Manage traffic and load for your workloads in Google Cloud

Last reviewed 2023-11-13 UTC

When you run an application stack on distributed resources in the cloud, network traffic must be routed efficiently to the available resources across multiple locations. This part of the Google Cloud infrastructure reliability guide describes traffic- and load-management techniques that you can use to help to improve the reliability of your cloud workloads.

Capacity planning

To ensure that your application deployed in Google Cloud has adequate infrastructure resources, you must estimate the capacity that's required, and manage the deployed capacity. This section provides guidelines to help you plan and manage capacity.

Forecast the application load

When you forecast the load, consider factors like the number of users and the rate at which the application might receive requests. In your forecasts, consider historical load trends, seasonal variations, load spikes during special events, and growth driven by business changes like expansion to new geographies.

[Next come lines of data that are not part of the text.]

-- ==== Sys2Proof/Machine/Tenants.lean ====
section
/-! DEFINITION. Tenants and their control waves (19: R315; 20: R336, R337), their rings and gazetteer (19: R314;
20: R332 to R334), and the management commands that set quotas, keys, policy, frames and the power cap (20: R336). -/

namespace Sys2Proof.Machine

/-! ### What the chart core maps for a tenant -/

/-- Gazetteer entry `id` stands here; the rings and the recovery page: log entry 43. -/
def gazVa (id : Nat) : Nat := 0x00FFFF0000000000 + 2 ^ 16 * (id - 1)
def svcVa : Nat := 0x00FFFD0000000000
def bindVa : Nat := 0x00FFFD0000001000
def recVa : Nat := 0x00FFFE0000000000

/-- Maps a run of fresh zeroed frames as pages of one size, global in the tenant's ASIDs. -/
def State.mapFixed (s : State) (t va size count : Nat) (w : Bool) : Option State :=
  let n := framesOf size * count
  match s.freeFrames n (dieStacks 2) with
  | none => none
  | some f =>
    let new := (s.tenant t).asids.flatMap fun a => (List.range count).map fun i =>
      ({ asid := a, va := va + i * size, size := size, r := true, w := w, x := false, u := true, g := true, sw := false, res := 0
         kind := 0, pa := 4096 * f + i * size, dev := 0, disc := none, mig := none, orig := none } : Page)
    some { ((s.takeFrames f n).zeroFrame (4096 * f) (4096 * n)) with pages := s.pages ++ new }

/-- The chart core's own write of a page that it holds mapped for a tenant. -/
def State.chartWrite (s : State) (asid va : Nat) (bytes : List Byte) : State :=
  match s.walk asid true va bytes.length .load with
  | .ok pas => s.devWriteAt va pas bytes
  | .error _ => s

/-! ### The gazetteer (20: R332, R333) -/

/-- MEMBER of a group. -/
def Group.mask (g : Group) : Nat := g.members.foldl (fun m d => m ||| 2 ^ d) 0
/-- The words of an entry's body; of DEVICE the manual gives no values. Log entry 44 lays the bodies out. -/
def State.gazBody (s : State) (t id : Nat) : List Word :=
  let num := fun (n : Nat) => BitVec.ofNat 64 n
  let tn := s.tenant t
  let bits := fun (kind n : Nat) => (List.range ((n + 63) / 64)).map fun w =>
    num (packNat 1 ((List.range 64).map fun i => if 64 * w + i < n ∧ s.isAbsent kind (64 * w + i) = false then 1 else 0))
  match id with
  | 2 => num (packNat 1 ((List.range 6).map fun k => if (clusterCores k).any fun c => !s.isAbsent 0 c then 1 else 0)) ::
      (bits 0 384 ++ bits 1 1536 ++ bits 2 128 ++ bits 3 256 ++ bits 4 12 ++ bits 5 4 ++ bits 6 18)
  | 3 => s.fenced.flatMap fun u => [num u.1, num u.2]
  | 4 => ((List.range 4).flatMap fun k => [num (durBase + k * 2 ^ 38), num (2 ^ 38)]) ++ [num s.holdupNs, num s.wbmax]
  | 5 => [num tn.bindRing.base, num tn.svcRing.base]
  | 6 => (s.groups.filter fun g => s.windows.any fun x => decide (x.tenant = t ∧ x.g = g.g ∧ 0 < x.len)).flatMap fun g =>
      [num g.g, num (g.mask % 2 ^ 64), num (g.mask / 2 ^ 64), num (g.members.length + g.epoch * 2 ^ 32), num (groupScale g.members.length)]
  | 7 => (List.range 384).map (fun c => num (SMap.get 0 tn.qmax c)) ++ [num tn.frames.length]
  | _ => (List.range 16).map fun k => num (leNat ((List.range 8).map fun i => Config.gazetteerByte id (8 * k + i)))
def gazKey (t id : Nat) : Nat := 16 * t + id
/-- An entry's header: ID, VERSION, SEQ; NEXT; CAP; BODYLEN. -/
def gazHeader (id seq len : Nat) : List Byte :=
  natLe 8 (id + 2 ^ 16 + seq % 2 ^ 32 * 2 ^ 32) ++ natLe 8 (if id < 7 then gazVa (id + 1) else 0) ++
    natLe 8 (gazVa id + 48) ++ natLe 8 (len + 2 ^ 60) ++ natLe 8 len ++ natLe 8 0
/-- SEQ is raised, the body rewritten, and SEQ raised again. -/
def State.gazWrite (s : State) (t id : Nat) (body : List Word) : State :=
  let asid := (s.tenant t).asids.headD 0
  let seq := SMap.get 0 s.gazetteerSeq (gazKey t id)
  let bytes := (body.flatMap fun w => natLe 8 w.toNat).take (2 ^ 16 - 48)
  let s1 := s.chartWrite asid (gazVa id) (gazHeader id (seq + 1) bytes.length)
  let s2 := s1.chartWrite asid (gazVa id + 48) bytes
  let s3 := s2.chartWrite asid (gazVa id) (gazHeader id (seq + 2) bytes.length)
  { s3 with gazetteer := SMap.set [] s3.gazetteer (gazKey t id) body
            gazetteerSeq := SMap.set 0 s3.gazetteerSeq (gazKey t id) (seq + 2) }

def execGazetteerUpdate (entry : Nat) (body : List Word) (s : State) : Out :=
  let t := entry / 16
  let id := entry % 16
  if (s.tenant t).live && decide (1 ≤ id ∧ id ≤ 7) && (decide (id = 1) || decide (body = s.gazBody t id)) then .next (s.gazWrite t id body)
  else .fault (.notEnabled "GAZETTEER_UPDATE")

/-! ### The control wave (19: R315) -/

/-- Starts a tenant's control wave once its kernel is loaded and a core has room for it. -/
def State.startControl (s : State) (t : Nat) : State :=
  let tn := s.tenant t
  match (if tn.live && tn.ctlWave.isNone then s.kernel t tn.ctlCart else none) with
  | none => s
  | some k =>
    let k := { k with waves := 1, ncap := 0, mboxn := 0 }
    match s.richest t ((List.range 384).filter fun c => k.room.within ⟨s.freeSlots c, s.grantable c t, 768 - s.regionUsed c (·.gScratch), 128 - s.regionUsed c (·.gTiles)⟩) with
    | none => s
    | some core =>
      let L : Launch := {
        id := tn.nextLaunch, tenant := t, cart := k, bx := 1, by_ := 1, bz := 1, asid := tn.asids.headD 0, prio := 3, nojoin := false
        rect := none, args := 0, caps := [], gang := none, made := 0, completed := 0, faulted := 0, killed := 0, relaunched := 0
        ended := false, ending := none, known := true, mbox := 0, task := none, regions := [], debugger := false, scoreboard := false
        preempted := false, stayOut := false, displaced := false, home := core / 64, freeing := false, waiters := [] }
      let li := s.launches.length
      let s1 := ({ s with launches := s.launches ++ [L] } : State).modTenant t fun x =>
        { x with nextLaunch := x.nextLaunch + 1, ctlWave := some s.waves.length }
      let r := s1.makeBlock li 0 core
      (r.1.takeCore r.2 core k .reserved).startBlock r.2 true
def State.startControls (s : State) : State := s.tenants.foldl (fun st e => st.startControl e.1) s

/-! ### TENANT_CREATE -/

/-- Every launch of a tenant is killed, its control wave's too. -/
def State.killTenant (s : State) (t : Nat) : State :=
  let s1 := (List.range s.launches.length).foldl (fun st i => match st.launches[i]? with
    | some L => if L.tenant = t ∧ L.ended = false then st.killLaunch i else st
    | none => st) s
  s1.modTenant t fun x => { x with ctlWave := none }
/-- The episodes of a tenant end (27: R408). -/
def State.endEpisodesOf (s : State) (t : Nat) : State :=
  s.episodes.foldl (fun st e => if e.2.state = 2 ∧ e.2.tenant = t then st.endEpisode e.1 7 e.2.firstMb 0 0 else st) s

/-- A tenant goes: its launches, episodes, pages, cached lines, objects and windows. Its durable frames wait for
their next owner. -/
def State.destroyTenant (s : State) (t : Nat) : State :=
  let asids := (s.tenant t).asids
  let s1 := (s.killTenant t).endEpisodesOf t
  let gone := s1.pages.filter fun p => asids.contains p.asid
  let s2 := ({ s1 with pages := s1.pages.filter fun p => !asids.contains p.asid } : State).freePages gone
  { s2.setTenant t { Tenant.absent with frames := (s2.tenant t).frames, nextLaunch := (s2.tenant t).nextLaunch } with
    carts := s2.carts.filter fun c => decide (c.tenant ≠ t)
    windows := s2.windows.map fun x => if x.tenant = t then { x with len := 0 } else x
    lines := s2.lines.filter fun l => decide (l.tenant ≠ t)
    deferred := s2.deferred.filter fun d => decide (d.1 ≠ t) }

/-- The rings and the gazetteer of a tenant. -/
def State.tenantPages (s : State) (t : Nat) : Option State :=
  (s.mapFixed t svcVa 4096 1 true).bind fun s1 => (s1.mapFixed t bindVa 4096 1 true).bind fun s2 =>
    (s2.mapFixed t (gazVa 1) (2 ^ 16) 7 false).map fun s3 =>
      let asid := (s3.tenant t).asids.headD 0
      let s4 := s3.modTenant t fun x => { x with svcRing := ⟨svcVa, false, 5, asid⟩, bindRing := ⟨bindVa, false, 5, asid⟩, svcHead := 0, bindHead := 0 }
      (List.range 7).foldl (fun st i => st.gazWrite t (i + 1) (st.gazBody t (i + 1))) s4
/-- The names and numbers of a new tenant are free, and its quota is one (08: R164). -/
def State.tenantOk (s : State) (t : Nat) (r : TenantReq) : Bool :=
  decide (t < 64 ∧ r.qmax ≤ 928 ∧ r.asids ≠ [] ∧ s.power = .on) && !(s.tenant t).live &&
  (r.asids.all fun a => decide (a < 2 ^ 16) && !(s.tenants.any fun e => e.2.live && e.2.asids.contains a)) && r.partitions.all fun p => decide (p < 32)
def State.newTenant (s : State) (t : Nat) (r : TenantReq) : Option State :=
  let old := s.tenant t
  let low := (sortNat r.partitions).headD 0
  let x : Tenant := { Tenant.absent with
    live := true, asids := r.asids, frames := old.frames, nextLaunch := old.nextLaunch, ctlCart := r.ctlCart, partitions := r.partitions
    qmax := (List.range 384).foldl (fun m c => SMap.set 0 m c r.qmax) []
    partitionOf := r.asids.foldl (fun m a => SMap.set 0 m a low) [] }
  ((s.setTenant t x).tenantPages t).map fun s1 => s1.startControl t

def execTenantCreate (t : Nat) (make : Option TenantReq) (s : State) : Out :=
  match make with
  | none => if (s.tenant t).live then .next (s.destroyTenant t) else .fault (.notEnabled "TENANT_CREATE")
  | some r =>
    match (if s.tenantOk t r then s.newTenant t r else none) with
    | some s1 => .next s1
    | none => .fault (.notEnabled "TENANT_CREATE")

/-! ### Quotas, keys, policy, power, telemetry -/

def execSetQmax (t core q : Nat) (s : State) : Out :=
  if (s.tenant t).live && decide (core < 384 ∧ q ≤ 928) then .next (s.modTenant t fun x => { x with qmax := SMap.set 0 x.qmax core q })
  else .fault (.notEnabled "SET_QMAX")

def execWriteKeySlot (t slot key : Nat) (s : State) : Out :=
  if (s.tenant t).live && decide (slot < 8) then .next (s.modTenant t fun x => { x with keys := SMap.set 0 x.keys slot key })
  else .fault (.notEnabled "WRITE_KEY_SLOT")

/-- Only the four policy bits are kept (16: R281). -/
def execWriteRaspol (v : Nat) (s : State) : Out := .next { s with raspol := BitVec.ofNat 4 v }

def execSetPowerCap (watts : Nat) (s : State) : Out := .next { s with powerCap := watts }

/-- Power, temperatures, flow and fault counts, as the sensors show them, and the cap in force. -/
def execReadTelemetry (s : State) : Out :=
  .next { s.bump with answers := s.answers ++
    [⟨64, 9, 0, Config.telemetry s.fresh 0, ((List.range 4).map fun i => Config.telemetry s.fresh (i + 1)) ++ [BitVec.ofNat 64 s.powerCap]⟩] }

/-! ### ASSIGN_DURABLE_FRAMES (20: R336; 13: R230) -/

/-- Physical bytes become zero for good. -/
def State.wipe (s : State) (pa n : Nat) : State :=
  { s.zeroFrame pa n with media := Memory.zeroRange s.media pa n, mediaOld := Memory.zeroRange s.mediaOld pa n
                          accepted := s.accepted.filter fun e => !decide (e.pa < pa + n ∧ pa < e.pa + e.bytes.length) }
/-- The tenant that holds a durable frame. -/
def State.frameOwner (s : State) (f : Nat) : Option Nat := (s.tenants.find? fun e => e.2.frames.contains f).map (·.1)
/-- One frame goes to a tenant, zeroed when another had it; so is one that no tenant holds, which is zero already unless a
migration has left it. -/
def State.assignFrame (s : State) (t f : Nat) : State :=
  match s.frameOwner f with
  | none => (s.wipe (durBase + 4096 * f) 4096).modTenant t fun x => { x with frames := x.frames ++ [f] }
  | some u =>
    if u = t then s
    else
      let asids := (s.tenant u).asids
      let s1 := s.modTenant u fun x => { x with frames := x.frames.filter fun g => decide (g ≠ f) }
      let s2 : State := { s1 with pages := s1.pages.filter fun p =>
        !(asids.contains p.asid && decide (p.kind = 0 ∧ p.pa ≤ durBase + 4096 * f ∧ durBase + 4096 * f < p.pa + p.size)) }
      (s2.wipe (durBase + 4096 * f) 4096).modTenant t fun x => { x with frames := x.frames ++ [f] }

/-- Frames are assigned when no access that was confirmed for them has still to perform. -/
def execAssignDurableFrames (t first count : Nat) (s : State) : Out :=
  if (s.tenant t).live && decide (first + count ≤ 2 ^ 28) && !s.confirmedIn (durBase + 4096 * first) (4096 * count) then
    .next ((List.range count).foldl (fun st i => st.assignFrame t (first + i)) s)
  else .fault (.notEnabled "ASSIGN_DURABLE_FRAMES")

end Sys2Proof.Machine
end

Estimate capacity requirements

Based on your deployment architecture and considering the performance and reliability objectives of your application, estimate the quantity of Google Cloud resources that are necessary to handle the expected load. For example, if you plan to use Compute Engine managed instance groups (MIGs), decide the size of each MIG, VM machine type, and the number, type, and size of persistent disks. You can use the Google Cloud Pricing Calculator to estimate the cost of the Google Cloud resources.

Plan adequate redundancy

When you estimate the capacity requirements, provide adequate redundancy for every component of the application stack. For example, to achieve N+1 redundancy, every component in the application stack must have at least one redundant component beyond the minimum that's necessary to handle the forecast load.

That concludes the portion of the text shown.